Use deionized, distilled water in all recipes and protocol steps. For common stock solutions, see APPENDIX 2A; for suppliers, see SUPPLIERS APPENDIX.
EGFR is a member of the ErbB tyrosine kinase family. EGFR is an important regulator of eukaryotic development and is involved in regulation of proliferation, survival, and differentiation of many types of cells in adult organisms. EGFR and other ErbBs are frequently overexpressed in various types of human carcinoma, glioblastoma, and glioma. In recent years, EGFR became an important diagnostic and prognostic marker in several carcinomas. Several EGFR inhibitors have been developed and approved for clinical use as anti-cancer targeted therapies.
Endocytosis and lysosomal degradation of active EGFR is thought to serve as the negative feedback loop in the regulation of EGFR signaling. However, endocytic trafficking regulates more than just receptor down-regulation. Several lines of evidence suggest that EGF-receptor complexes continue to signal after endocytosis and that signaling from endosomes may generate outcomes different from those triggered from the plasma membrane. Thus, mechanisms of EGFR endocytosis and its role in signaling has been the subject of more than 1000 publications. However, the large amount of data in the field is impossible to reconcile into a single reasonable model. One of the major reasons for such a slow pace towards the complete understanding of EGFR trafficking is the use of incomparable and often inadequate methodologies by different laboratories. This underscores the importance of standardizing the methodological approaches to monitoring EGFR endocytosis, specifically the methodologies that allow for reliable quantification of kinetics rates. Therefore, we focus this article on describing standard quantitative methods used to measure the rates of EGFR turnover (synthesis and degradation), EGFR down-regulation, and EGF internalization, both recycling and degradation.
Methods to study EGF and EGFR endocytosis using [125I]EGF were the first to be introduced and remain the most quantitative and sensitive. Most of these methodologies are designed to study active, EGF-occupied receptors. However, similar methods using 125I-labeled antibodies have been developed to study the kinetics of endocytosed EGFR which is not occupied by ligand (Wiley et al., 1991). It is important to be aware that cross-linking of EGFR by antibodies can alter trafficking parameters. Therefore, Fab fragments are the most appropriate in this type of experiment. Also, methods should use only those antibodies that do not interfere with any functions of EGFR. Other conventional methods of measuring surface receptor density and receptor endocytosis include those using surface biotinylation and reversible biotinylation (Shtiegman et al., 2007). These methods can also be used to study the endocytic trafficking of EGFR. However, they involve multiple steps, including pull-downs and SDS-PAGE. Each of these steps increases the chances of experimental error while not being as sensitive and quantitative as the methods using [125I]EGF.

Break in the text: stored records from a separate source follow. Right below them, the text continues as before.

-- ==== Sys2Proof/Machine/Ops.lean ====
section
/-! DEFINITION. The shared operations on State: the EMIT and DELAY actions, running a fragment, the end of an operation (the
block's one error mechanism), acceptance and refusal of a request, the text port, reset and its release. -/

namespace Sys2Proof.Machine

/-! ### Drawing the environment's answers -/

/-- The draw of a bus write whose answer nobody has fixed: free value number `n` (R52, I6, I14). -/
def freeDraw (n : Nat) : BusDraw :=
  { answer := if Config.busAcks n then .ack else .fail
    late := Config.controllerLate n }

/-- The environment's draw for the bus write after the next `j` ones (R52, R78). -/
def State.drawAt (s : State) (j : Nat) : BusDraw := (s.answers[j]?).getD (freeDraw (s.draws + j))

/-- The environment's draw for the next bus write. -/
def State.draw (s : State) : BusDraw := s.drawAt 0

/-! ### The end of an operation -/

/-- The end of an operation (R113, R207): the result and its index to STATUS (R26), INIT_STATE for INIT (R161), and BUSY falls,
in one step. Nothing else changes. -/
def State.finish (r : Result) (k : Byte) (s : State) : State :=
  { s with busy := false, result := r, errIndex := k, initState := s.initState.atEnd r }

/-! ### The two actions -/

/-- `pc <- pc + 1` after an action that completed, INIT_STATE following it while INIT runs (R27, R161). -/
def State.advance (s : State) : State :=
  { s with pc := s.pc + 1, initState := s.initState.follow (s.pc + 1) }

/-- `r <- BusWrite(LCD_ADDR, b)` of an EMIT and the bus events `wait` after it (R110): NSENT counts it, the write with its answer
is an event, and the environment takes the byte (R52, R71). -/
def State.transact (wait : List Event) (b : Byte) (s : State) : State :=
  { s with
    nsent := s.nsent + 1#8
    events := s.events ++ .write s.cfg.lcdAddr b s.draw.answer :: wait
    lcd :=
      match s.draw.answer with
      | .ack => s.lcd.write s.cfg s.draws s.draw.late b
      | .fail => s.lcd.failedWrite s.draws
    answers := s.answers.tail
    draws := s.draws + 1 }

/-- The bus write of an EMIT with its settle delay, taken whatever the answer, before the answer is acted on (R110). -/
def State.busWrite (b : Byte) (s : State) : State := s.transact [.delay .settle] b

/-- `EMIT(b)` (R110): on ACK the script goes on; on FAIL the operation ends with BUS_ERROR(NSENT) after the settle delay
(R201). -/
def State.emit (b : Byte) (s : State) : State :=
  match s.draw.answer with
  | .ack => (s.busWrite b).advance
  | .fail => (s.busWrite b).finish .busError (s.nsent + 1#8)

/-- `DELAY(t)` (R111): an event with its bound; no byte, and it cannot fail. -/
def State.delay (d : DelayId) (s : State) : State :=
  ({ s with events := s.events ++ [.delay d], lcd := s.lcd.wait d } : State).advance

/-- A fragment of actions run in order, stopped by the first failed EMIT (R112). -/
def State.runActions : List Action → State → State
  | [], s => s
  | .delay d :: as, s => State.runActions as (s.delay d)
  | .emit b :: as, s =>
    match s.draw.answer with
    | .ack => State.runActions as (s.emit b)
    | .fail => s.emit b

/-! ### Requests -/

/-- `Accept` of R116 for a legal word `w` whose script is `sc`. Offered while BUSY = 1 it is not accepted and waits (R117). -/
def State.accept (w : ReqWord) (sc : List Action) (s : State) : State :=
  if s.reqReady then
    { s with
      req := w, busy := true, result := .ok, errIndex := 0#8
      script := sc, pc := 0, nsent := 0#8 }
  else s

/-- `Accept` of R116 for an illegal word: accepted, and ended at once with REFUSED and index 0; no byte, no text read (R95, R202). -/
def State.refuse (w : ReqWord) (s : State) : State :=
  if s.reqReady then { s with req := w, busy := false, result := .refused, errIndex := 0#8 } else s

/-- `Accept` of RENDER n: the script is built from TEXT as it stands at acceptance (R65, R182), COL counting the bytes (R29). -/
def State.acceptRender (w : ReqWord) (n : Nat) (s : State) : State :=
  if s.reqReady then
    let r := renderLoop s.cfg 0 (textBytes s.text s.draws n)
    { s.accept w r.1 with col := r.2, draws := s.draws + n }
  else s

/-- `MemWrite(i, 1, v)` at the text port (R64): taken while BUSY = 0; at an index of TEXT_MAX or above taken and ignored. -/
def State.writeText (i : BitVec 6) (v : Byte) (s : State) : State :=
  if s.busy then s
  else if i.toNat < s.cfg.textMax then { s with text := Memory.write none s.text i.toNat v }
  else s

/-! ### Reset -/

/-- The byte of the EMIT the running operation stands at, if it stands at one. -/
def State.nextEmit (s : State) : Option Byte :=
  if s.rst = false ∧ s.busy = true then
    match s.script[s.pc]? with
    | some (.emit b) => some b
    | some (.delay _) | none => none
  else none

/-- A bus write of `b` cut by reset: its outcome is unknown and leaves the environment at any value (R231, R71, R236). -/
def State.cutWrite (b : Byte) (s : State) : State :=
  { s with
    events := s.events ++ [.cutWrite s.cfg.lcdAddr b]
    lcd := s.lcd.failedWrite s.draws
    draws := s.draws + 1 }

/-- What of the action the running operation stands at happens before reset strikes (R231). -/
def State.cutAction (k : Strike) (s : State) : State :=
  match k, s.nextEmit with
  | .inWrite, some b => s.cutWrite b
  | .inSettle, some b => s.transact [] b
  | .before, _ | .inWrite, none | .inSettle, none => s

/-- `rst` asserted (R230, R231): the running operation ends where reset strikes with no result, the block takes its reset values,
and a power-cycle leaves the environment unknown (R70). -/
def State.assertReset (k : Strike) (powerCycle : Bool) (s : State) : State :=
  let t := s.cutAction k
  { t.blockReset with
    lcd := if powerCycle then Lcd.unknown t.draws else t.lcd
    draws := t.draws + 1 }

/-- `rst` released: INIT starts (R232, R160). -/
def State.startInit (s : State) : State :=
  { s with
    rst := false, busy := true, result := .ok, errIndex := 0#8, initState := .sPowerOn
    script := initScript s.cfg, pc := 0, nsent := 0#8 }

end Sys2Proof.Machine
end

The design and interpretation of the quantitative analysis of EGFR turnover and trafficking must take into consideration the expression levels of EGFR in the cell line to be studied. Normal mammalian cells express from 5,000 (most epithelial and fibroblast cells) to 200,000 (hepatocytes) EGFR per cell. Cancer cells express up to 2–3 × 106 EGFR/cell. Recombinant EGFR can be stably expressed in cells at different levels to directly analyze the dependency of the parameters of the EGFR biosynthesis, endocytosis, recycling, and degradation on the EGFR concentration in the cell.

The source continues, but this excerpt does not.